Sheriff of Cook County
- Incumbent
- Assumed office December 1, 2006
- Preceded by: Michael F. Sheahan

Member of the Illinois House of Representatives from the 28th district
- In office January 3, 1993 – January 3, 2003
- Preceded by: Constituency established
- Succeeded by: Robert Rita

Member of the Illinois Senate from the 14th district
- In office January 3, 1991 – January 3, 1993
- Preceded by: Jeremiah E. Joyce
- Succeeded by: Emil Jones Jr. (redistricted)

Personal details
- Born: May 22, 1962 (age 64) Chicago, Illinois, U.S.
- Party: Democratic
- Spouse: Patricia
- Children: 5
- Education: Providence College (BA) Loyola University Chicago (JD)

= Tom Dart =

American politician

Thomas J. Dart (born May 22, 1962) is an American attorney, politician, and law enforcement officer serving as the Sheriff of Cook County, Illinois. He previously served as a member of both chambers of the Illinois General Assembly. He has held the office of sheriff since 2006. Due to reforms he implemented, he was name one of Time Magazine's 100 most influential people in 2008.

== Education ==
Dart was born May 22, 1962, in Chicago, Illinois. He graduated from Mount Carmel High School. He earned a Bachelor of Arts degree in history and general social studies from Providence College and a Juris Doctor from Loyola University Chicago.

==Career==
He served as a staffer to U.S. Senator Claiborne Pell (D-RI) and on the staff of the Illinois Senate's Committee on the Judiciary. He was also an Assistant State's Attorney in Cook County. In 1991, he was appointed to the Illinois Senate to fill the vacancy caused by the resignation of Senator Jeremiah E. Joyce (D-Chicago).
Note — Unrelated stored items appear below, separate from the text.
-- ==== Sys2Proof/Machine/CohRows.lean ====
section
/-! DEFINITION. Coherence messages (Table 8.6): requests admitted at a home, and the messages that serve them. -/

namespace Sys2Proof.Machine

/-- One line of a set recall (Table 8.2): every copy goes, dirty data written back; poisoned dirty data are the L2's C3. -/
def recallLine (l : Nat) (s : State) : State :=
  let bad := (List.range 48).find? (fun n => heldM s n l && s.poisoned l)
  let s := dirFree l (markNoAlloc l (loseOthers none l false (some 13) 0 none s))
  match bad with
  | some n => raiseZone (coreBlk n) 16 0 (l % 2 ^ 32) (zoneOfLine s l) s
  | none => s

/-- Set recall (Table 8.2): every line of one directory set is written back and invalidated. -/
def setRecall (i : Nat) (s : State) : State :=
  (List.range 16).foldl (fun (s : State) w =>
    match (dirWay s (i * 16 + w)).line with
    | some l => recallLine l s
    | none => s) s

/-- A set recall in its turn at the fabric arbiter (R225); before, it waits there. True: performed. -/
def recallTurn (i : Nat) (s : State) : Bool × State :=
  let o : ArbOp := .recall i
  if arbTurn o s then (true, latch (.home (Fin.ofNat 4 (i / 30720))) 9 0 0 1 (setRecall i (arbOut o s)))
  else (false, standBy (.arb o) s)

/-- An uncorrectable error in a footprint line of core n aborts the transactions that hold it with code 16 (R260). -/
def abortBad (n l : Nat) (s : State) : State :=
  [false, true].foldl (fun (s : State) th =>
    match (s.thr n th).tx with
    | some x =>
      if x.reads.contains l || x.writes.contains l then
        abortTx 97 n th 16 (some l) 0 false (s.thr n th).arch.pc none s
      else s
    | none => s) s

/-- Has a thread of core n written a line in its open transaction? -/
def txWritten (s : State) (n l : Nat) : Bool :=
  [false, true].any (fun th => match (s.thr n th).tx with
    | some x => x.writes.contains l
    | none => false)

/-- The dirty L2 copy of a line is found uncorrectable (Table 8.2, R260): a transactionally written copy goes with its
transaction, as class C1; any other is written back poisoned. -/
def l2Poison (l : Nat) (s : State) : State :=
  match (List.range 48).find? (fun n => heldM s n l) with
  | some n =>
    let wrote := txWritten s n l
    let s := abortBad n l s
    if wrote then latch (coreBlk n) 16 0 0 1 s
    else raiseZone (coreBlk n) 16 0 (l % 2 ^ 32) (zoneOfLine s l) (evictLine n l (s.addPoison l))
  | none => s

/-- A clean line of core n's L2 is found uncorrectable: it is invalidated, and the home will give it again (Table 8.2). -/
def l2Drop (n l : Nat) (s : State) : State :=
  latch (coreBlk n) 16 0 0 1 (dirClear n l ((abortBad n l s).updPu n (l2Remove l)))

/-- An array's single-bit error is corrected in place (Table 8.2); promoted, it fences the core (R463). -/
def corrected (me l : Nat) (inL2 : Bool) (s : State) : State :=
  if inL2 then
    match (me :: List.range 48).find? (fun n => decide (n < 84) && (l2State (s.pu n) l).isSome) with
    | some n => latchP (coreFn n) 4 0 0 s
    | none => s
  else latch (.home (lineGroup l)) 4 0 0 1 s

/-- How a request goes on after an array error that it meets: it is served, waits for a set recall, or takes vector 0x02
detail 1. -/
inductive ErrGo where
  | serve
  | waits
  | trap (va ins : Word)
deriving DecidableEq, Repr

/-- An array error that a read meets (Table 8.2). -/
def arrayError (a : Acc) (l : Nat) (e : ArrayErr) (s : State) : ErrGo × State :=
  let home : Blk := .home (lineGroup l)
  let me := (masterCore a.master.toNat).getD 255
  let clean := decide (me < 84) && !heldM s me l
  match e with
  | .none => (.serve, s)
  | .corrected inL2 => (.serve, corrected me l inL2 s)
  | .parity =>
    if me < 84 then
      (.serve, latch (coreBlk me) 5 0 0 1 (s.updPu me (fun p => { p with
        l1d := p.l1d.filter (fun x => x.2.line != some l), l1i := p.l1i.filter (fun x => x.2.line != some l)
        side := p.side.filter (· != l) })))
    else (.serve, s)
  | .cleanUncorr => (.serve, if clean then l2Drop me l s else s)
  | .cleanUncorrTwice va ins =>
    if clean then
      let s' := l2Drop me l s
      (if (s.thr me a.th).tx.isSome && (s'.thr me a.th).tx.isNone then .serve else .trap va ins, s')
    else (.serve, s)
  | .dirtyUncorr => (.serve, l2Poison l s)
  | .l3Clean => if l3Dirty s l then (.serve, s) else (.serve, latch home 8 0 0 1 (l3Remove l s))
  | .l3Dirty =>
    if l3Dirty s l then
      (.serve, raiseZone home 8 0 (l % 2 ^ 32) (zoneOfLine s l) ((l3Remove l ((s.flushLine l).addPoison l))))
    else (.serve, s)
  | .dirUncorr =>
    match recallTurn (dirSet l) s with
    | (true, s) => (.serve, s)
    | (false, s) => (.waits, s)

/-- The line becomes busy for a request with the messages that serve it (R221). -/
def setBusy (r : HomeReq) (todo : List Msg) (s : State) : State :=
  { s with coh := { s.coh with busy := tset none s.coh.busy r.line (some { req := r, todo := todo }) } }

/-- Messages that take a line from its other holders for a request (R219, R223): a sole owner forwards, or is recalled
where its data are dirty COMMIT data; sharers are invalidated for an ownership request. -/
def takeMsgs (me l : Nat) (own : Bool) (s : State) : List Msg :=
  let others := (holders s l).filter (· != me)
  if isOwned s l then
    others.map (fun h => if isCommit s l && heldM s h l then .callBack h else .fwd h)
  else if own then others.map .inv else []

/-- RD is admitted: E without another copy, else S. False: it waits. -/
def admitRd (a : Acc) (l : Nat) (s : State) : Bool × State :=
  match agentOf a with
  | none => (true, { s with resp := .error })
  | some me =>
    match passPins a none l s with
    | (false, s) => (false, s)
    | (true, s) =>
      let todo := takeMsgs me l false s
      let excl := (holders s l).all (· == me)
      let fwd := isOwned s l && !excl
      match dirAlloc me l false s with
      | (false, s) => (false, s)
      | (true, s) =>
        let s := if fwd then s else l3Fill l 0 s
        (true, setBusy { acc := a, kind := .rd, line := l } (todo ++ [.data false excl, .ack]) s)

/-- RDX is admitted: M; an older constrained transaction goes ahead, a fifth pin of a set waits (R235, R252). -/
def admitRdx (a : Acc) (l : Nat) (stamp : Option Word) (kind : ReqKind) (s : State) : Bool × State :=
  match agentOf a with
  | none => (true, { s with resp := .error })
  | some me =>
    match passPins a stamp l s with
    | (false, s) => (false, s)
    | (true, s) =>
      if stamp.isSome && decide (4 ≤ pinnedInSet s l) then (false, s)
      else
        let hasCopy := (l2State (s.pu me) l).isSome || (s.pu me).side.contains l
        let s := if hasCopy || (isOwned s l && (holders s l).any (· != me)) then s else l3Fill l 0 s
        let todo := takeMsgs me l true s
        let todo := todo ++ (if kind = .upg ∧ hasCopy then [.ack] else [.data true true, .ack])
        match dirAlloc me l false s with
        | (false, s) => (false, s)
        | (true, s) => (true, setBusy { acc := a, kind := kind, line := l, stamp := stamp } todo (pinLine a stamp l s))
In the 1992 Democratic primary, Dart defeated Nelson Rice Sr., a five-term incumbent lawmaker for a seat in the Illinois House of Representatives. He served from January 1993 until January 2003. After his time in the legislature, he became chief of staff to Cook County Sheriff Michael F. Sheahan. In November 2002, Dart was the Democratic nominee for state treasurer of Illinois but lost to incumbent Republican Judy Baar Topinka.

Dart in 2015

When Sheahan announced that he would retire as Cook County Sheriff in 2006, Dart announced his candidacy to succeed Sheahan. Dart won the Democratic primary election on March 21, 2006, defeating Sylvester Baker and Richard Remus by a wide margin, and won the general election in November 2006. On November 2, 2010, Dart faced Republican Frederick Collins in the race for the Cook County Sheriff's office and won handily with 69.37% of the vote. Dart declined to be a candidate in the 2011 Chicago mayoral election. After defeating three Democratic opponents in the 2014 primary election, Dart was unopposed for reelection in the general election of November 2014.

===Foreclosures===
In October 2008, Dart made national news when he announced that he was suspending all foreclosure evictions in Cook County. The number of such evictions had increased dramatically since 2006 as a result of the national subprime mortgage crisis. Dart stated that many of the people being evicted were renters who had faithfully paid their rent but had not known that their landlord was in financial trouble. He explained that in many cases, mortgage companies had not fulfilled their obligation to identify tenants in the foreclosed properties, and said, "These mortgage companies only see pieces of paper, not people, and don't care [...] who gets hurt along the way ... We're not going to do their jobs for them anymore. We're just not going to evict innocent tenants. It stops today."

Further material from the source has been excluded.